You're exhausted. You've lost motivation. Things that used to matter feel flat. Is it burnout or depression? The distinction matters because the treatment approach differs — though the two can overlap and co-exist.
Burnout
- Tied to a specific context (usually work/caregiving)
- Energy depletion and cynicism about that specific role
- Reduced professional efficacy
- Tends to improve with rest and change of circumstances
- Develops gradually from chronic workplace stress
Depression
- Pervasive — affects all areas of life
- Low mood, anhedonia, worthlessness, hopelessness
- Loss of interest in everything, not just work
- May not improve with rest alone
- Can develop with or without an external trigger
Where They Overlap
Both involve exhaustion, emotional numbness, reduced performance, and withdrawal.
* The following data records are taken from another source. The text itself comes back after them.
-- ==== Sys2Proof/Machine/Ops.lean ====
section
/-! DEFINITION. The named operations over contexts, registers, memory, barriers and groups, which the meanings share:
reading and writing registers, the physical map and logged writes, translation, frond records, barriers, results in
flight and their delivery, taking an exception and returning from one. -/

namespace Sys2Proof.Machine

open Sys2Proof

/-- What a meaning answers. -/
abbrev Outcome := Host.Outcome State Fault Refusal

/-! Cores and groups. -/

/-- The core of a core id. -/
def coreOf (s : State) (id : Nat) : Core := lookup Core.initial s.cores id

/-- The state with a core replaced. -/
def setCore (s : State) (id : Nat) (c : Core) : State := { s with cores := assign s.cores id c }

/-- The state with a core changed. -/
def modCore (s : State) (id : Nat) (f : Core → Core) : State := setCore s id (f (coreOf s id))

/-- The task context of a core. -/
def taskOf (s : State) (id : Nat) : Task := (coreOf s id).task

/-- The state with a core's task context changed. -/
def modTask (s : State) (id : Nat) (f : Task → Task) : State := modCore s id fun c => { c with task := f c.task }

/-- The task context of the issuing core. -/
def curTask (s : State) : Task := taskOf s s.cur.core

/-- The state with the issuing core's task context changed. -/
def modCur (s : State) (f : Task → Task) : State := modTask s s.cur.core f

/-- A core id made of die and column (R10). -/
def coreId (die col : Nat) : Nat := die * 2048 + col

/-- The die of a core id (R10). -/
def dieOf (id : Nat) : Nat := id / 2048

/-- The column of a core id (R10). -/
def columnOf (id : Nat) : Nat := id % 2048

/-- The cluster of a core id, counted over the package: 24 times the die plus the cluster (R9). -/
def clusterOf (id : Nat) : Nat := 24 * dieOf id + columnOf id / 48

/-- The member number of a core id (R9). -/
def memberOf (id : Nat) : Nat := columnOf id % 48

/-- The core id of a member of a cluster (R9). -/
def memberCore (cluster m : Nat) : Nat := coreId (cluster / 24) (cluster % 24 * 48 + m)

/-- The core id of a cluster leader (R9). -/
def leaderOf (cluster : Nat) : Nat := memberCore cluster 0

/-- The running group of an identifier. -/
def groupOf (s : State) (gid : Nat) : Option Group := s.groups.find? fun g => g.gid == gid

/-- The state with a group changed. -/
def modGroup (s : State) (gid : Nat) (f : Group → Group) : State :=
  { s with groups := s.groups.map fun g => if g.gid = gid then f g else g }

/-- The state without a group. -/
def dropGroup (s : State) (gid : Nat) : State := { s with groups := s.groups.filter fun g => g.gid != gid }

/-- Every core of a group: leading cores in rank order, then the trailing ones (R30). -/
def Group.all (g : Group) : List Nat := g.members ++ g.trailing

/-- The rank of a core: a trailing core has its leading core's (R12, R387). -/
def Group.rankOf (g : Group) (id : Nat) : Nat :=
  if g.members.contains id then g.members.findIdx (· == id) else g.trailing.findIdx (· == id)

/-- The group that runs on a core. -/
def groupOn (s : State) (id : Nat) : Option Group := s.groups.find? fun g => g.all.contains id

/-- The group of the issuing core. -/
def curGroup (s : State) : Option Group := groupOf s s.cur.gid

/-- The schedule-cycle count of a core of a group: a trailing core is two cycles behind (R30). -/
def Group.cycleOf (g : Group) (id : Nat) : Nat := if g.trailing.contains id then g.counter - 2 else g.counter

/-- A core's context is in privileged save mode: a trailing core leaves it by its own `rft` (R181, R384). -/
def Group.saves (g : Group) (id : Nat) : Bool := g.saveMode || (g.trailingSave && g.trailing.contains id)

/-- The context is in privileged mode (R181). -/
def privileged (s : State) : Bool :=
  s.cur.lichen || match curGroup s with
    | some g => g.saves s.cur.core || g.privProgram
    | none => false

/-! Registers (R13, R15). -/

/-- The 32-bit value of a register: a0, b0 and m0 read zero; lane 0 of a vector register; the low half of an x register. -/
def readReg (t : Task) (fl : File) (r : Nat) : Word :=
  match fl with
  | .a => if r = 0 then 0 else t.a.getD r 0
  | .b => if r = 0 then 0 else t.b.getD r 0
  | .c => t.k.getD r 0
  | .m => if r = 0 then 0 else t.m.getD r 0
  | .v => (t.v.getD r zeroLanes).getD 0 0
  | .w => (t.w.getD r zeroLanes).getD 0 0
  | .x => (t.x.getD r 0).setWidth 32
  | .f => t.f.getD r 0
  | .n => t.n.getD r 0
  | .preds => 0
  | .vpreds => 0

/-- The context after a 32-bit register is written: writes of a0, b0 and m0 are suppressed (R16). -/
def writeReg (t : Task) (fl : File) (r : Nat) (v : Word) : Task :=
  match fl with
  | .a => if r = 0 then t else { t with a := t.a.set r v }
  | .b => if r = 0 then t else { t with b := t.b.set r v }
  | .c => { t with k := t.k.set r v }
  | .m => if r = 0 then t else { t with m := t.m.set r v }
  | .v => { t with v := t.v.set r (List.replicate 128 v) }
  | .w => { t with w := t.w.set r (List.replicate 128 v) }
  | .x => { t with x := t.x.set r (v.setWidth 64) }
  | .f => { t with f := t.f.set r v }
  | .n => { t with n := t.n.set r v }
  | .preds => t
  | .vpreds => t

/-- The 128 lanes of a vector value (R260). -/
def fullLanes (l : Lanes) : Lanes := tabulate 128 fun i => l.getD i 0

/-- A vector register. -/
def readLanes (t : Task) (u : UnitVW) (r : Nat) : Lanes :=
  fullLanes (match u with
    | .v => t.v.getD r zeroLanes
    | .w => t.w.getD r zeroLanes)

/-- The context after a vector register is written. -/
def writeLanes (t : Task) (u : UnitVW) (r : Nat) (l : Lanes) : Task :=
  match u with
  | .v => { t with v := t.v.set r l }
  | .w => { t with w := t.w.set r l }

/-- A scalar predicate: p0 reads true and p1 false (R15). -/
def readPred (t : Task) (i : Nat) : Bool := if i = 0 then true else if i = 1 then false else t.preds.getLsbD i

/-- A vector predicate: vp0 reads all lanes and vp1 none (R15). -/
def readVPred (t : Task) (i : Nat) : Mask :=
  if i = 0 then BitVec.allOnes 128 else if i = 1 then 0 else t.vpreds.getD i 0

/-- The context after a vector predicate is written; writes of vp0 and vp1 are discarded (R15). -/
def writeVPred (t : Task) (i : Nat) (v : Mask) : Task := if i < 2 then t else { t with vpreds := t.vpreds.set i v }

/-- The mask of the scalar predicates: bit 0 reads 1 and bit 1 reads 0 (R223, R236). -/
def predMask (t : Task) : Nat := t.preds.toNat / 4 * 4 + 1

/-- A result for a register of a file, as destinations: none for a0, b0 and m0, every lane of a vector register, an x
register zero-extended (R150, R215, R222). -/
def regDest (fl : File) (r : Nat) (v : Word) : List Dest :=
  match fl with
  | .a | .b | .m => if r = 0 then [] else [.word fl r v]
  | .c | .f | .n => [.word fl r v]
  | .v => if r < 28 then [.lanes .v r (List.replicate 128 v) (BitVec.allOnes 128)] else []
  | .w => if r < 28 then [.lanes .w r (List.replicate 128 v) (BitVec.allOnes 128)] else []
  | .x => [.wide r (v.setWidth 64)]
  | .preds | .vpreds => []

/-! Bit fields of registers. -/

/-- A field of a register. -/
def bits {w : Nat} (x : BitVec w) (lo n : Nat) : Nat := field x.toNat lo n

/-- A register with a field replaced. -/
def withBits {w : Nat} (x : BitVec w) (lo n v : Nat) : BitVec w :=
  BitVec.ofNat w (x.toNat % 2 ^ lo + v % 2 ^ n * 2 ^ lo + x.toNat / 2 ^ (lo + n) * 2 ^ (lo + n))

/-- LOGCFG.FB: bank 31 of every far slice holds the log buffer (R73, R374). -/
def logBuffered (s : State) : Bool := s.pkg.logcfg.getLsbD 63

/-! Time and trace (R406 to R410). -/

/-- The device clock in ns: 0.8 ns for each cycle, with the corrections applied so far (R1, R407). -/
def deviceClock (s : State) : Nat := (((s.now * 4 / 5 : Nat) : Int) + s.timeAdj).toNat

/-- Device time: it reads 0 until the first synchronisation, and without PTM it counts from the start (R406, R407; log entry
56). -/
def deviceTime (s : State) : Nat := if s.synced || !s.pkg.ptmcfg.getLsbD 63 then deviceClock s else 0

/-! The physical map (R73 to R79, R424, R436). -/

/-- The size of a layer's slice in bytes (R69). -/
def layerSize (layer : Nat) : Nat :=
  match layer with
  | 1 => 2 ^ 19
  | 2 => 2 ^ 18
  | 3 => 2 ^ 20
  | 4 => 2 ^ 21
  | _ => 0

/-- The bytes of LPDDR-6 (R74). -/
def lpddrSize : Nat := 768 * 2 ^ 30

/-- A tower address (R75). -/
def towerAddr (core layer within : Nat) : Nat :=
  2 ^ 48 + dieOf core * 2 ^ 46 + layer * 2 ^ 43 + columnOf core * 2 ^ 24 + within

/-- The physical address of a near address of a core's column (R75, R224). -/
def nearPA (core a : Nat) : Nat := towerAddr core 2 a

/-- The address lies in a tower slice as the split has it, whatever slices are lost (R75, R76). -/
def towerShape (pa : Nat) : Bool :=
  field pa 35 8 == 0 && decide (field pa 24 11 < 1152) && decide (field pa 0 24 < layerSize (field pa 43 3))

/-- The core whose column a tower address lies in. -/
def towerCore (pa : Nat) : Nat := coreId (field pa 46 2) (field pa 24 11)

/-- A tower address that is mapped (R77). -/
def towerMapped (s : State) (pa : Nat) : Bool :=
  towerShape pa && !(coreOf s (towerCore pa)).lost.getLsbD (field pa 43 3 - 1)
    && !(field pa 43 3 == 4 && field pa 16 5 == 31 && logBuffered s)

/-- An address of the bundle and microprogram stores (R79). -/
def storeMapped (pa : Nat) : Bool :=
  field pa 35 11 == 0 && decide (field pa 24 11 < 1152) && field pa 16 7 == 0
    && (field pa 23 1 == 0 || decide (field pa 0 16 < 0x2000))

/-- The address of a peer window in the peer's own map (R424). -/
def peerLocal (pa : Nat) : Nat :=
  if field pa 41 2 = 0 then field pa 0 40
  else field pa 41 2 * 2 ^ 48 + field pa 35 5 * 2 ^ 43 + field pa 0 35

/-- The device a peer-window address names (R74). -/
def peerDevice (pa : Nat) : Nat := (field pa 48 4 - 8) * 32 + field pa 43 5

/-- DOMCFG names this device as valid (R424). -/
def domValid (s : State) : Bool := s.pkg.domcfg.getLsbD 63

/-- The device's own id (R424). -/
def ownDevice (s : State) : Nat := bits s.pkg.domcfg 0 8

/-- A device is in the seal group (R373, R375). -/
def inSealGroup (s : State) (dev : Nat) : Bool := (s.pkg.sealgrp.getD (dev / 64) 0).getLsbD (dev % 64)

/-- What the issuer of a peer access can judge of its address: of its own window, which it serves itself, all (R77, R424,
R436). -/
def peerMapped (s : State) (pa : Nat) : Bool :=
  domValid s && (s.pkg.peermap.getD (peerDevice pa / 64) 0).getLsbD (peerDevice pa % 64)
    && field pa 41 2 != 3 && field pa 40 1 == 0
    && match field pa 41 2 with
      | 0 => decide (field pa 0 40 < lpddrSize)
      | 1 => if peerDevice pa = ownDevice s then towerMapped s (peerLocal pa) else towerShape (peerLocal pa)
      | _ => storeMapped (peerLocal pa)

/-- The address is mapped (R74, R77 to R79, R424). -/
def mapped (s : State) (pa : Nat) : Bool :=
  match pa / 2 ^ 48 with
  | 0 => decide (pa < lpddrSize)
  | 1 => towerMapped s pa
  | 2 => storeMapped pa
  | 3 => (locateReg (pa % 2 ^ 48)).isSome
  | 4 => true
  | 5 | 6 | 7 => false
  | 8 | 9 | 10 | 11 | 12 | 13 | 14 | 15 => peerMapped s pa
  | _ => false

/-- Every byte of an extent is mapped. -/
def extentMapped (s : State) (pa n : Nat) : Bool := (List.range n).all fun i => mapped s (pa + i)

/-- Where an access to an address is made: a window of the device itself is served locally (R424). -/
def homeOf (s : State) (pa : Nat) : Nat :=
  if 8 ≤ pa / 2 ^ 48 ∧ pa / 2 ^ 48 < 16 ∧ domValid s = true ∧ peerDevice pa = ownDevice s then peerLocal pa else pa

/-- The write is irrevocable: host memory, or a peer outside the seal group (R135, R375). -/
def irrevocable (s : State) (pa : Nat) : Bool :=
  pa / 2 ^ 48 == 4 || (decide (8 ≤ pa / 2 ^ 48) && homeOf s pa == pa && !inSealGroup s (peerDevice pa))

/-! Reading and writing memory. -/

/-- One byte at a physical address. -/
def readByte (s : State) (pa : Nat) : Byte :=
  let h := homeOf s pa
  if h / 2 ^ 48 < 3 then readCell s.mem h else lookup (Config.externByte h s.now) s.ext h

/-- A peer device finds what an access to its window names; no other address is in question (R436; log entry 23). -/
def peerAnswers (s : State) (pa : Nat) : Bool :=
  decide (pa / 2 ^ 48 < 8) || homeOf s pa != pa || !Config.peerAbsent pa s.now

/-- `n` bytes at a physical address. -/
def readBytes (s : State) (pa n : Nat) : List Byte := tabulate n fun i => readByte s (pa + i)

/-- A little-endian number of `n` bytes at a physical address. -/
def readNat (s : State) (pa n : Nat) : Nat := leNat (readBytes s pa n)

/-- The first address of the row or line that carries the poison of a byte (R391). -/
def granule (pa : Nat) : Nat := if pa / 2 ^ 48 = 1 then pa / 16 * 16 else pa / 64 * 64

/-- The size of a row or line (R391). -/
def granuleSize (pa : Nat) : Nat := if pa / 2 ^ 48 = 1 then 16 else 64

/-- A byte of an extent is poisoned. -/
def poisonedAt (s : State) (pa n : Nat) : Bool :=
  (List.range n).any fun i => s.poison.contains (granule (homeOf s (pa + i)))

/-- The rows of a line, or the line, that hold poison. -/
def poisonIn (s : State) (line : Nat) : List Nat := s.poison.filter fun g => decide (line ≤ g) && decide (g < line + 64)

/-- The row or line of a byte marked poisoned. -/
def markPoison (s : State) (pa : Nat) : State :=
  let g := granule (homeOf s pa)
  if s.poison.contains g then s else { s with poison := g :: s.poison }

/-- The bytes written, without a log; rows and lines covered whole lose their poison (R391). -/
def storeRaw (s : State) (pa : Nat) (bs : List Byte) : State :=
  let h := homeOf s pa
  let covered (g : Nat) : Bool := decide (h ≤ g) && decide (g + granuleSize g ≤ h + bs.length)
  let s := { s with poison := s.poison.filter fun g => !covered g }
  if h / 2 ^ 48 < 3 then { s with mem := writeCells s.mem h bs }
  else { s with ext := (bs.zipIdx.foldl (fun l (b, i) => assign l (h + i) b) s.ext) }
And untreated burnout can tip into depression — when the exhaustion and cynicism spread beyond work and begin to colour everything. This is why early intervention matters.
How Therapy Helps
For burnout, therapy focuses on understanding the patterns that led there — the perfectionism, the people-pleasing, the inability to set limits — and building sustainable ways of working and living. For depression, therapy addresses the underlying beliefs and emotional patterns that maintain the low mood. And when both are present — which they often are — we work on both simultaneously.